8. It has many adverse reactions, so it should only be used when other antihypertensive drugs are ineffective.
[Dosage Form] Injection: 300mg, with special solvent 20mL; capsule: 50mg, 100mg.
【Diazoxide Poisoning】
【Key Points of Diagnosis】
1. Adverse reactions:
Dizziness, headache, drowsiness, insomnia, vertigo, tinnitus, nausea, vomiting, abdominal pain, diarrhea, constipation.
2. Symptoms of poisoning
(1) Myocardial ischemia, angina pectoris, atrial or ventricular arrhythmia, and occasional acute myocardial infarction.
(2) It can cause water and sodium retention, edema, and induce congestive heart failure.
(3) Hypotension, dizziness, shock.
(4) Cerebral infarction, loss of consciousness, paralysis, insanity, fear, and anxiety.
(5) Long-term use may cause an increase in blood sugar, or even hyperglycemic ketoacidosis coma or hyperglycemic non-ketotic hyperosmolar coma.
(6) Long-term and repeated use may cause blood volume expansion, resulting in papilledema, blurred vision, and transient cataracts.

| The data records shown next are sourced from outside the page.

-- ==== Sys2Proof/Machine/UnitsCore.lean ====
section
/-! DEFINITION. The state of the conductor's side: the event log and the dump (chapter 19), the mailbox and the event ring
(chapter 11), modes, the ledger and the profiles (chapter 6), and the voting block and the bridge (chapter 12). -/

namespace Sys2Proof.Machine

/-! ## The event log (R449 to R454) -/

/-- A report on its way to the log, and what an entry holds of it (Table 19-3). -/
structure Report where
  code : Nat
  /-- [15:8] domain, [7:0] unit within it. -/
  source : Nat
  time : Nat
  frame : Nat
  data : Nat
  /-- Further occurrences merged, up to 0xFFFF. -/
  rep : Nat
  deriving DecidableEq, Repr

/-- A log entry (Table 19-3). -/
structure LogEntry where
  report : Report
  seq : Nat
  sev : Nat
  held : Bool
  restored : Bool
  /-- A fatal entry that DUMP_CLEAR has made overwritable (R463). -/
  spent : Bool
  deriving DecidableEq, Repr

/-- A saved copy of the log in the control partition (R453). -/
structure LogCopy where
  entries : List LogEntry
  head : Nat
  lost : Nat
  ovf : List (Nat × Nat)
  deriving DecidableEq, Repr

/-- The event log in PD71 and its buffer in PD-AO. -/
structure LogUnit where
  /-- Oldest first. -/
  entries : List LogEntry
  /-- LOG_HEAD: SEQ of the next entry, modulo 2³². -/
  head : Nat
  lost : Nat
  /-- SRC_OVF by domain. -/
  ovf : List (Nat × Nat)
  /-- The pending slot of each source for non-fatal reports. -/
  slots : List (Nat × Report)
  /-- The pending slot of each source for fatal reports. -/
  fatalSlots : List (Nat × Report)
  /-- SEQ of the latest written entry of each source. -/
  latest : List (Nat × Nat)
  /-- When each source last reported each code, in ticks since cold reset. -/
  reported : List ((Nat × Nat) × Nat)
  /-- The source served last, for the round robin. -/
  lastServed : Nat
  /-- Reports held in PD-AO while PD71 is off. -/
  buffer : List Report
  /-- Whether the log has been saved since the cold reset, and the saves in the control partition, first and second copy. -/
  saved : Bool
  save1 : Option LogCopy
  save2 : Option LogCopy
  restored : Bool
  /-- PD71 has returned, and the saved log is still to be restored (R453). -/
  restoreDue : Bool
  winSeq : Nat
  resCopy : Bool
  deriving DecidableEq, Repr

/-- A section of a dump (Table 19-7). -/
structure DumpSection where
  kind : Nat
  inst : Nat
  incomplete : Bool
  omitted : Bool
  bytes : List Byte
  deriving DecidableEq, Repr

/-- A dump as written (R458). -/
structure Dump where
  cause : Nat
  time : Nat
  bytes : List Byte
  inHold : Bool
  inRes : Bool
  deriving DecidableEq, Repr

/-- The fatal sequence in progress (Table 19-5): the first cause, its detection, and what the header keeps of it. -/
structure FatalSeq where
  cause : Nat
  time : Nat
  frame : Nat
  takeId : Nat
  mode : Nat
  pdOn : List Bool
  ckRun : List Bool
  faultSummary : Nat
  /-- Whether steps 4 and 5 are left out, because a dump is held (R461). -/
  noDump : Bool
  /-- Whether the engine runs without firmware, and a warm reset follows (R457). -/
  watchdog : Bool
  /-- A warm reset or MOD_RESET# that waits for the write to end (R440, R467). -/
  resetWaits : Bool
  deriving DecidableEq, Repr

/-- The dump engine. -/
structure DumpUnit where
  held : Option Dump
  fatal : Option FatalSeq
  /-- LOG_STATUS.FATAL_PENDING (R464). -/
  fatalPending : Bool
  seq : Nat
  resOffset : Option Nat
  /-- The bytes of the reservoir copy that DUMP_RES_OFFSET names. -/
  resBytes : List Byte
  /-- Pages of the held dump that DUMP_READ has returned. -/
  pagesRead : List Nat
  deriving DecidableEq, Repr

/-! ## The mailbox (chapter 11) -/

/-- The commands that a message can carry (Tables 11-8 to 11-11). -/
inductive Opcode where
  | hello | bye | getIdentity | getStatus | modeRequest | modeQuery | profileSelect | profileStore | profileRead
  | ledgerPost | ledgerQuery | ledgerCancel | windowSet | exposureProgramSet | triggerSet | binningSet | rotationSet
  | syncSourceSet | reservoirInfo | prerollSet | holdoverStatus | holdoverScan | holdoverRead | holdoverRelease
  | weltOpen | weltClose | weltRelay | weltAllowlistSet | takeStart | takeStop | tapConfig | streamConfig | streamStart
  | streamStop | lutLoad | tandemRoleSet | tandemStatus | compositorSet | timecodeSet | timebaseDiscipline | abusXfer
  | abusTargetSet | auxSequenceSet | auxSyscal | calStatus | calRun | calInstall | calRollback | fuseRead | fuseProgram
  | fuseFinalize | logRead | logClearCounters | dumpInfo | dumpRead | dumpClear | fwStage | fwActivate | authChallenge
  | authResponse | resetWarm | thermalSet | powerPolicySet
  deriving DecidableEq, Repr

/-- The status codes (Table 11-4). -/
inductive Status where
  | ok | accepted | badVersion | badOpcode | badLength | badCheck | badParam | wrongMode | busy | denied | locked
  | notPresent | tooLate | noResource | failed | timeout
  deriving DecidableEq, Repr

/-- The resources of Table 11-6. -/
inductive Resource where
  | mode | bay (b : Nat) | holdRing | calStore | fuses | fwSlots | lutSlot (kind slot : Nat) | abus (b : Nat) | auxin (i : Nat)
  deriving DecidableEq, Repr

/-- A response on its way to, or in, a completion queue. -/
structure Response where
  /-- The version in its header. -/
  ver : Nat × Nat
  tag : U16
  /-- The opcode as the request carried it. -/
  op : Nat
  final : Bool
  status : Status
  target : Nat
  payload : List Byte
  /-- Whether checks 1 to 8 refused the request. -/
  refused : Bool
  deriving DecidableEq, Repr

/-- A request fetched: its tag and opcode. -/
structure Flight where
  tag : U16
  /-- None for a request that checks 1 to 8 refused. -/
  op : Option Opcode
  target : U64
  /-- Whether the conductor core has not taken it yet: it has passed checks 1 to 8 only. -/
  waiting : Bool
  /-- The response of a request that checks 1 to 8 refused, while an earlier request of its channel waits (R275). -/
  held : Option Response
  deriving DecidableEq, Repr

/-- A request whose final response is due: its channel and tag, and the count of the times the channel was discarded, so
that a response never reaches a later request of the same tag (R263). -/
structure ReqId where
  chan : Chan
  tag : U16
  op : Opcode
  gen : Nat
  deriving DecidableEq, Repr

/-- A request channel (Table 11-2). -/
structure Channel where
  sqBase : U64
  cqBase : U64
  entries : U32
  enable : Bool
  sqTail : U32
  sqHead : U32
  cqTail : U32
  cqHead : U32
  /-- 0 while not HALTED, else the halt reason. -/
  halt : Nat
  /-- The negotiated version, none before HELLO. -/
  ver : Option (Nat × Nat)
  flights : List Flight
  /-- Responses not written yet, oldest first. -/
  outgoing : List Response
  /-- Copies of the responses from CQ_HEAD to CQ_TAIL, oldest first (R266). -/
  copies : List Response
  /-- Copies to be written again after a link reset (R276). -/
  rewrite : Nat
  rejectCnt : Nat
  /-- Responses still pending at a link reset, which go out before fetching resumes (R276). -/
  owed : Nat
  /-- Timeouts of the fetch in progress (R264). -/
  fetchTries : Nat
  /-- How often the channel's requests were discarded. -/
  gen : Nat
  deriving DecidableEq, Repr

/-- The CH3 event ring (Table 11-12). -/
structure EventRing where
  base : U64
  entries : U32
  enable : Bool
  mask : U32
  produced : U32
  consumed : U32
  lost : Nat
  /-- A loss notice is due before the next entry (R281). -/
  noticeDue : Bool
  /-- When the latest repeat-count update of each source left. -/
  updates : List (Nat × Nat)
  /-- Entries whose REPEAT has grown since the ring last showed it. -/
  stale : List Nat
  vecDue : Bool
  lastVec : Option Nat
  deriving DecidableEq, Repr

/-- A challenge that waits for its response (R280). -/
structure Challenge where
  nonce : BitVec 256
  role : Nat
  expires : Nat
  deriving DecidableEq, Repr

/-- CH2 authentication (R280). -/
structure AuthState where
  /-- 0 while not authenticated, else the role of R279. -/
  role : Nat
  /-- KEY_SLOT of the authentication in force. -/
  slot : Nat
  challenge : Option Challenge
  fails : Nat
  lockedUntil : Nat
  lastRequest : Nat
  deriving DecidableEq, Repr

/-- The mailbox. -/
structure Mailbox where
  c0 : Channel
  c1 : Channel
  c2 : Channel
  ring : EventRing
  auth : AuthState
  /-- Claimed resources with the claiming request (R275). -/
  claims : List (Resource × ReqId)
  /-- Acceptance time of the latest request, so that the times are distinct (R275). -/
  lastAccept : Nat
  /-- When the conductor core took the latest request, in ticks since cold reset. -/
  lastTaken : Nat
  /-- The channel of the latest request that the conductor core took: it takes CH0, CH1 and CH2 in turn (R275). -/
  lastChan : Chan
  deriving DecidableEq, Repr

/-! ## Modes, the ledger and the profiles (chapter 6) -/

/-- The operating modes (Table 6-1). -/
inductive Mode where
  | dormant | ready | view | take | burst | service
  deriving DecidableEq, Repr

/-- What a change at a commit epoch does when it settles. -/
inductive ChangeKind where
  /-- READY to VIEW, VIEW to READY. -/
  | plain
  /-- VIEW to TAKE: the take fields. -/
  | startTake (takeId keyId : Nat) (key : Option (List Byte)) (isSealed : Bool)
  /-- TAKE to VIEW. -/
  | stopTake
  /-- VIEW to BURST. -/
  | startBurst (count : Nat) (nextMode : Nat) (takeId nextTakeId keyId : Nat) (key : Option (List Byte)) (isSealed : Bool)
  /-- The end of a capture phase at a named frame or by a mode request: no mode changes (R149). -/
  | endCapture (byStop : Bool)
  /-- The end of the drain, into NEXT_MODE (R149). -/
  | endDrain
  /-- A running take goes over into the next take of a burst. -/
  | burstTake (takeId keyId : Nat) (key : Option (List Byte)) (isSealed : Bool)
  deriving DecidableEq, Repr

/-- A mode change at a commit epoch (Table 6-4). -/
structure Change where
  goal : Mode
  kind : ChangeKind
  /-- The epoch, in boundaries since cold reset. -/
  epoch : Nat
  attempts : Nat
  committed : Bool
  req : Option ReqId
  deriving DecidableEq, Repr

/-- What a sequenced change waits for: the hold-up store (R396), PLL-B and PLL-C, or the cooler's band (Table 16-4). -/
inductive SeqStage where
  | store | plls | band
  deriving DecidableEq, Repr

/-- A sequenced change (R132) that waits. -/
structure SeqChange where
  goal : Mode
  req : Option ReqId
  /-- When it was accepted, in ticks since cold reset. -/
  since : Nat
  stage : SeqStage
  /-- What the entry meets at the steps still to come. -/
  around : Surroundings
  deriving DecidableEq, Repr

/-- The burst in progress (R148, R149). -/
structure Burst where
  drain : Bool
  count : Nat
  nextMode : Nat
  takeId : Nat
  nextTakeId : Nat
  keyId : Nat
  key : Option (List Byte)
  isSealed : Bool
  deriving DecidableEq, Repr

/-- The mode unit of the conductor core. -/
structure ModeUnit where
  mode : Mode
  /-- The mode before the latest commit, which R139 forces again. -/
  previous : Mode
  /-- When the mode was entered, in ticks since cold reset. -/
  since : Nat
  change : Option Change
  seq : Option SeqChange
  burst : Option Burst
  profile : Nat
  profileSubst : Bool
  /-- POWERUP_EVENT of GET_STATUS (R134). -/
  powerupEvent : Nat
  /-- The power-up target still to reach after a reset. -/
  powerup : Option Mode
  /-- A change that R139 forces at a later boundary: the mode and the boundary. -/
  forced : Option (Mode × Nat)
  /-- Void frames that R139 still owes. -/
  voidRun : Nat
  deriving DecidableEq, Repr

/-- A ledger entry (R140, Table 12-9). -/
structure LedgerEntry where
  seq : Nat
  target : Nat
  applied : Nat
  settings : List Setting
  latched : Classes
  cancelled : Classes
  slipped : Bool
  mirrored : Bool
  accept : Nat
  /-- 0 to 2, or 0xFF for a mirrored entry. -/
  chan : Nat
  tag : U16
  deriving DecidableEq, Repr

/-- The ledger. -/
structure Ledger where
  /-- The sixteen slots with their update counts GEN (R304). -/
  slots : List (Option LedgerEntry)
  gens : List Nat
  nextSeq : Nat
  /-- Sequence number of a follower's next local entry, bit 31 aside (R254). -/
  nextLocal : Nat
  /-- Governing sequence number of each class at the latest boundary. -/
  govSensor : Nat
  govConv : Nat
  govCond : Nat
  govRec : Nat
  /-- The latest entry applied: its number and the target it named. -/
  govSeq : Nat
  govTarget : Nat
  slipCnt : Nat
  cancelCnt : Nat
  refuseCnt : Nat
  deriving DecidableEq, Repr

/-- A stored copy of a profile with its CRC-32C, held as the bits in which it differs from the CRC-32C of the copy: a copy passes its check where
there are none (R152). -/
structure ProfileCopy where
  body : Profile
  upset : U32
  deriving DecidableEq, Repr

/-- A stored profile: two copies (R152). -/
structure ProfileSlot where
  first : ProfileCopy
  second : ProfileCopy
  deriving DecidableEq, Repr

/-! ## The voting block and the bridge (chapter 12) -/

/-- An access that waits in the bridge (R297). -/
structure BridgeAccess where
  isRead : Bool
  offset : Nat
  /-- The 32 bits of a write, or the length of a read. -/
  data : Nat
  clock : Nat
  since : Nat
  /-- Whether its millisecond has been counted. -/
  counted : Bool
  master : Master
  deriving DecidableEq, Repr

/-- Voting status, rejected writes and the bridge (Table 12-10). -/
structure RegUnit where
  voteRepairCnt : Nat
  voteField : Nat
  voteCopy : Nat
  voteTime : Nat
  rejCnt : Nat
  rejMaster : Nat
  rejReason : Nat
  rejOffset : Nat
  rejData : Nat
  rejTime : Nat
  hangCnt : Nat
  hangOffset : Nat
  hangClock : Nat
  waiting : Option BridgeAccess
  queue : List BridgeAccess
  /-- What the status mirror held when a warm reset began, until the boot (R302). -/
  heldMirror : Option (List Byte)
  deriving DecidableEq, Repr

end Sys2Proof.Machine
end

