-- ==== Sys2Proof/Machine/UnitsLink.lean ====
section
/-! DEFINITION. The state of the host link (chapter 8), the temperatures (chapter 20), the pins and straps (chapter 18), and
what the module sends out of its ports. -/

namespace Sys2Proof.Machine

/-! ## The host link (R186 to R205) -/

/-- An entry of an MSI-X table (R197). -/
structure MsixEntry where
  address : U64
  data : U32
  masked : Bool
  deriving DecidableEq, Repr

/-- The registers of configuration space that host software writes, beside Bus Master Enable and the power state (R191, R195, R198, R199); their
layout is that of the PCI Express standard (PRESUMED, log entry 72). -/
structure ConfigRegs where
  /-- Command, but for Bus Master Enable. -/
  command : Nat
  bar0 : Nat
  bar2 : Nat
  pmeEnable : Bool
  devCtl : Nat
  linkCtl : Nat
  devCtl2 : Nat
  deriving DecidableEq, Repr

/-- Advanced Error Reporting of a function: uncorrectable errors, ECRC, the first-error pointer and the header log (Table 8-1, R205). -/
structure Aer where
  status : Nat
  mask : Nat
  severity : Nat
  first : Nat
  header : List Byte
  ecrcGen : Bool
  ecrcCheck : Bool
  deriving DecidableEq, Repr

/-- A function of the endpoint (R193 to R197): what configuration space holds for it that the manual gives an effect. -/
structure Function where
  bme : Bool
  d3hot : Bool
  config : ConfigRegs
  msixEnable : Bool
  msixMask : Bool
  table : List MsixEntry
  /-- Pending bits: the vectors set. -/
  pba : List Nat
  deriving DecidableEq, Repr

/-- Link states with an effect (R190, R191, Table 8-6). The link rests in L1 between transactions where it is permitted: `LinkUnit.rests`. -/
inductive LinkState where
  | down | l0 | l0p | l2
  deriving DecidableEq, Repr

/-- A read of BAR2 that waits, and until when in ticks since cold reset (R172). -/
structure BarRead where
  offset : Nat
  len : Nat
  poisoned : Bool
  waitsTo : Nat
  deriving DecidableEq, Repr

/-- Link IDE (R201). -/
structure IdeState where
  rxKey : Option (List Byte)
  txKey : Option (List Byte)
  started : Bool
  insecure : Bool
  deriving DecidableEq, Repr

/-- The DOE mailbox of PF0 (R200). -/
structure DoeState where
  /-- A response object that the host has not read. -/
  response : Option (List Byte)
  /-- Requests refused with the busy indication. -/
  busyCnt : Nat
  deriving DecidableEq, Repr

/-- The host link in PD55 and PD56. -/
structure LinkUnit where
  state : LinkState
  /-- Trained rate in 100 MT/s (640, 320, ...), width, and the active width under L0p. -/
  rate : Nat
  width : Nat
  active : Nat
  flit : Bool
  mps : Nat
  perst : Bool
  pf0 : Function
  pf1 : Function
  /-- The width the module asks for. -/
  asked : Nat
  l1Permit : Bool
  /-- The latest LTR value, in µs, 0 before the first (R192). -/
  ltr : Nat
  /-- AER of PF0 and of PF1. -/
  aer0 : Aer
  aer1 : Aer
  ide : IdeState
  doe : DoeState
  /-- Reads of BAR2 that wait for a memory link to retrain (R172). -/
  reads : List BarRead
  deriving DecidableEq, Repr
/-! ## Temperatures (R473 to R476) -/

/-- The temperature sensors and the cooler. Codes are 1/16 °C. -/
structure ThermalUnit where
  applied : Int
  /-- Working set-point, in 1/1,600 °C, so that 0.25 °C/s is 4 a 10 ms check (R473). -/
  working : Int
  stack : Int
  genaz : Int
  hold : Int
  power : Int
  /-- Threshold states (Table 20-4): outside the band, and above each warning. -/
  outOfBand : Bool
  genazHot : Bool
  holdHot : Bool
  powerHot : Bool
  /-- When the temperatures were compared last, in ticks since cold reset (R475). -/
  checked : Nat
  deriving DecidableEq, Repr

/-! ## Pins and straps (R436, R437, R440, R441) -/

/-- The pins that hold a level, and the straps as sampled. -/
structure PinsUnit where
  psel0 : Bool
  psel1 : Bool
  /-- TANDEM_ROLE as sampled: 1 none, 2 leader, 3 follower (R437). -/
  tandemRole : Nat
  serviceEn : Bool
  /-- FAULT# drives low and FAULT_OUT high. -/
  fault : Bool
  modReset : Bool
  /-- Warm reset held by MOD_RESET#, before the boot. -/
  inReset : Bool
  /-- RESET_WARM or FW_ACTIVATE: a warm reset begins at this tick. -/
  resetAt : Option Nat
  trigIn : Bool
  deriving DecidableEq, Repr

/-! ## What leaves the module -/

/-- How a request from outside is completed. -/
inductive Completion where
  | data (bytes : List Byte)
  | poisoned (bytes : List Byte)
  | unsupported
  | abort
  /-- Request Retry Status, for a configuration request (R187). -/
  | retry
  deriving DecidableEq, Repr

/-- What the module sends: its memory writes, its interrupts, its completions, its packets and its bus bytes. -/
inductive Out where
  /-- A response in a CQ slot: address and bytes (R265). -/
  | response (chan : Chan) (address : Nat) (bytes : List Byte)
  | cqTail (chan : Chan) (value : Nat)
  /-- A CH3 entry: address and bytes (R281). -/
  | eventEntry (address : Nat) (bytes : List Byte)
  | produced (value : Nat)
  /-- An MSI-X vector: PF1 or PF0, and the number. -/
  | vector (pf1 : Bool) (n : Nat)
  /-- Pages of a record: the bus address and the bytes of each (R214, R215). -/
  | pages (bay : Nat) (writes : List (Nat × List Byte))
  /-- A commit descriptor: address and bytes (R217). -/
  | descriptor (bay address : Nat) (bytes : List Byte)
  /-- A picture into a ring buffer: ring, address and bytes (R246). -/
  | picture (ring address : Nat) (bytes : List Byte)
  /-- Bytes 0x10 to 0x1F of a ring descriptor, and PRODUCED at POS_ADDR (R247). -/
  | ringDone (ring address : Nat) (bytes : List Byte)
  | ringPos (ring address value : Nat)
  /-- A tandem packet, whole (Table 10-8). -/
  | packet (bytes : List Byte)
  /-- A pulse of TSYNC: from and until when it is high, in module time (R253). -/
  | tsync (rise fall : Nat)
  | completion (c : Completion)
  /-- A read of host memory: the function, the address and the length (R264). -/
  | read (pf1 : Bool) (address len : Nat)
  /-- An error message of a function, fatal or not (R205). -/
  | errorMessage (pf1 fatal : Bool)
  | ltr (us : Nat)
  | pmeToAck
  | askWidth (lanes : Nat)
  /-- A two-wire answer to another controller: bus and bytes, none for a NACK. -/
  | busAnswer (bus : Nat) (bytes : Option (List Byte))
  | hostNotify (address data : Nat)
  /-- A transaction of ABUS0 or ABUS1 as controller: bus, address, the bytes written and the count to read, each with its PEC (R334, R335). -/
  | busMaster (bus address : Nat) (written : List Byte) (read : Nat)
  | doe (bytes : List Byte)
  | doeBusy
  | ltc (word : U64)
  deriving DecidableEq, Repr

end Sys2Proof.Machine
end

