-- ==== Sys2Proof/Machine/Intermediate.lean ====
section
/-! DEFINITION. The linear intermediate (R234): one pixel of three binary16 numbers for each block of 4 × 4 output sites, rounded once, to
nearest with ties to even; and the rows that a viewing path adds or drops (R99). -/

namespace Sys2Proof.Machine

/-! ## binary16 -/

/-- a / b to the nearest integer, ties to even. -/
def roundEven (a b : Nat) : Nat :=
  let q := a / b
  let r := a % b
  if 2 * r < b then q else if b < 2 * r then q + 1 else q + q % 2

/-- The binary16 encoding of num / den, for a quotient below 2¹⁵ in size. -/
def half (num : Int) (den : Nat) : Nat :=
  let u := num.natAbs * 2 ^ 24
  let k := Nat.log2 (u / den) - 10
  let m := roundEven u (den * 2 ^ k)
  let (m1, k1) := if m = 2048 then (1024, k + 1) else (m, k)
  let mag := if m1 < 1024 then m1 else (k1 + 1) * 1024 + (m1 - 1024)
  if num < 0 then 0x8000 + mag else mag

/-- Infinity and the not-a-number of R234. -/
def halfInf : Nat := 0x7C00
def halfNan : Nat := 0x7E00

/-! ## Blocks -/

/-- One channel of a block. -/
def blockChannel (sites : List Nat) : Nat :=
  if sites.any fun v => decide (v = Config.codeRun) || decide (v = Config.codeSat) then halfInf
  else
    let vals := sites.filter fun v => decide (v < 0xFFFFF0)
    if vals = [] then halfNan
    else half ((sumNat vals : Int) - 1024 * vals.length) (1024 * vals.length)

/-- The channel that a site of a payload grid feeds: 0 R, 1 G, 2 B on MF-9170C. -/
def siteChannel (x y : Nat) : Nat := if x % 2 = 0 ∧ y % 2 = 0 then 0 else if x % 2 = 1 ∧ y % 2 = 1 then 2 else 1

/-- A pixel of three channels. -/
abbrev Pixel : Type := Nat × Nat × Nat

/-- The pixel of a block whose sites are given row by row. -/
def blockPixel (mono : Bool) (block : List (List Nat)) : Pixel :=
  let tagged := block.zipIdx.flatMap fun r => r.1.zipIdx.map fun v => (siteChannel v.2 r.2, v.1)
  let of (c : Nat) : Nat := blockChannel ((tagged.filter fun p => mono || decide (p.1 = c)).map (·.2))
  (of 0, of 1, of 2)

/-- Cuts a list into pieces of n. -/
def pieces {α : Type} (n : Nat) (l : List α) : List (List α) :=
  (List.range (l.length / n)).map fun i => (l.drop (n * i)).take n

/-- The intermediate of a grid of final values. -/
def intermediateOf (mono : Bool) (grid : List (List Nat)) : List (List Pixel) :=
  (pieces 4 grid).map fun rows =>
    let w := (rows.head?.map (·.length)).getD 0 / 4
    (List.range w).map fun i => blockPixel mono (rows.map fun r => (r.drop (4 * i)).take 4)

/-! ## What a viewing path shows of a readout (R99, R233) -/

/-- Rows of a bank that were delivered, in read order, cut or filled with the pedestal to n rows of w sites: the missing rows are the last of each
bank (DESIGN CHOICE, log entry 69: R99 does not say where they lie). -/
def fillRows (n w : Nat) (rows : List (List Nat)) : List (List Nat) :=
  (rows.take n).map (fun r => r.take w ++ List.replicate (w - r.length) Config.pedestal)
    ++ List.replicate (n - rows.length) (List.replicate w Config.pedestal)

/-- The rows of a bank and node as values; a row that failed its check word is the pedestal. -/
def Frame.viewRows (f : Frame) (b : Bank) (n : Node) : List (List Nat) :=
  let p := f.plane b n
  ((f.planeSites p).zip p.window).map fun q =>
    if q.2.1.linkOk then q.1.map (·.value) else q.1.map fun _ => Config.pedestal

/-- The grid of a node in the geometry of the viewing path. -/
def Frame.viewGrid (f : Frame) (n : Node) : List (List Nat) :=
  let g := f.gov.geometry
  fillRows (g.outH / 2) g.outW (f.viewRows .top n) ++ fillRows (g.outH / 2) g.outW (f.viewRows .bottom n)

/-- Rows filled and rows dropped. -/
def Frame.viewShort (f : Frame) : Nat × Nat :=
  let h := f.gov.geometry.outH
  let got := (f.viewRows .top .a).length + (f.viewRows .bottom .a).length
  (h - got, got - h)

/-- The linear intermediate of a frame, of site A (R234). -/
def Frame.intermediate (f : Frame) : List (List Pixel) := intermediateOf f.data.mono (f.viewGrid .a)

end Sys2Proof.Machine
end

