-- ==== Sys2Proof/Machine/Boundary.lean ====
section
/-! DEFINITION. A boundary (R78, R131): what is placed, latched, switched, voted, numbered and reserved at B_N, in this order. -/

namespace Sys2Proof.Machine

/-! ## Placing (R90 to R95, R312 to R314) -/

/-- A boundary at b that a span placed has passed: a step of the span, and the last valid period (R312, R314). -/
def passMeter (b : Nat) (s : State) : State :=
  let g := s.sync.genlock
  if g.placed s.frame.sens1 && !s.tandem.follows && !s.tandem.holdover then
    s.setMeter { g with steps := g.steps + 1, lastPeriod := ((b : Int) - s.frame.from).toNat }
  else s

/-- What the reference fixes at a boundary at b (R312, R313): a new span where one ends, where none stands and where GL_MULT or GL_DIV has changed,
with event 0x0A03 where the engine acquires; none while the reference places no boundary. A reference whose period lies below T_min gives event
0x0335 (R91). -/
def fixMeter (b : Nat) (s : State) : State :=
  let x := s.frame.sens1
  let g := s.sync.genlock
  if x.genlocked && !s.tandem.follows && !s.tandem.holdover then
    if referencePlaces x g then
      if g.span = 0 ∨ x.sync.mult ≤ g.steps ∨ g.mult ≠ x.sync.mult ∨ g.div ≠ x.sync.div then
        let s1 := s.setMeter (placeSpan b x.sync g)
        if g.acquire then logEvent 0x0A03 srcSync 0 s1 else s1
      else s
    else
      let s1 := s.setMeter { g with span := 0, targets := [] }
      if g.state = .locked then logEvent 0x0335 srcEngine 0 s1 else s1
  else if g.span = 0 then s else s.setMeter { g with span := 0, targets := [] }

/-- SYNC SOURCE for the coming boundary: newly selected, the engine acquires, and no lock counts from before (R313, R314). -/
def selectSource (s : State) : State :=
  let g := s.sync.genlock
  let on := s.frame.sens1.sync.genlock
  if on = g.selected then s
  else if on then s.setMeter { g with selected := true, acquire := true, everLocked := decide (g.state = .locked), lastPeriod := 0 }
  else s.setMeter { g with selected := false }

/-- A pulse of TRIG_OUT for source mode k under trigger settings t (R97): it starts 40 ns after its event, and one that would start before the
pulse before it ends extends that pulse. -/
def trigOut (k : Nat) (t : Trigger) (s : State) : State :=
  let a := s.time.module + outputLag
  if t.outMode = k ∧ s.reads = true then
    { s with frame := { s.frame with trigPulse := match s.frame.trigPulse with
      | some q => if a < q.2 then some (q.1, max q.2 (a + t.outWidth)) else some (a, a + t.outWidth)
      | none => some (a, a + t.outWidth) } }
  else s

/-- A take that chooses its pre-roll against B_E at time be, whose frame is n; with no pre-roll there is no header to rewrite. -/
def chooseAgainst (be n : Nat) (s : State) : State :=
  let s1 := takePreroll be n [] s
  if s1.take.first = n then greet { s1 with take := { s1.take with rewriting := false } } else s1
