/-- A region as a master reads it: zero while its domain is off (R296). -/
def Region.read (r : Region) (pf1 keeper : Bool) (s : State) : List Byte :=
  if r.on s then padTo r.len (if pf1 then region1 r.base s else region0 r.base keeper s) else zeros r.len

/-- The 32 bits at an offset of BAR0: zero where no region covers it (R283). -/
def readReg (pf1 keeper : Bool) (off : Nat) (s : State) : Nat :=
  match regionAt pf1 off with
  | none => 0
  | some r => leNat (((r.read pf1 keeper s).drop (off - r.base)).take 4)

end Sys2Proof.Machine
end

(7) There may be leukopenia, eosinophilia and thrombocytopenia.
【Processing Principles】
1. If poisoning or adverse reactions occur after taking a large amount of medication, the medication should be stopped immediately.
2. Symptomatic treatment, such as hypotension with vasopressors; cerebral infarction can improve cerebral blood supply; diabetic ketosis and non-ketotic coma, while lowering blood sugar, correct ketone poisoning or reduce osmotic pressure; leukopenia can use leukocyte-raising drugs, etc.
The above information was collected and compiled by Wang Xiaonan of ChemicalBook.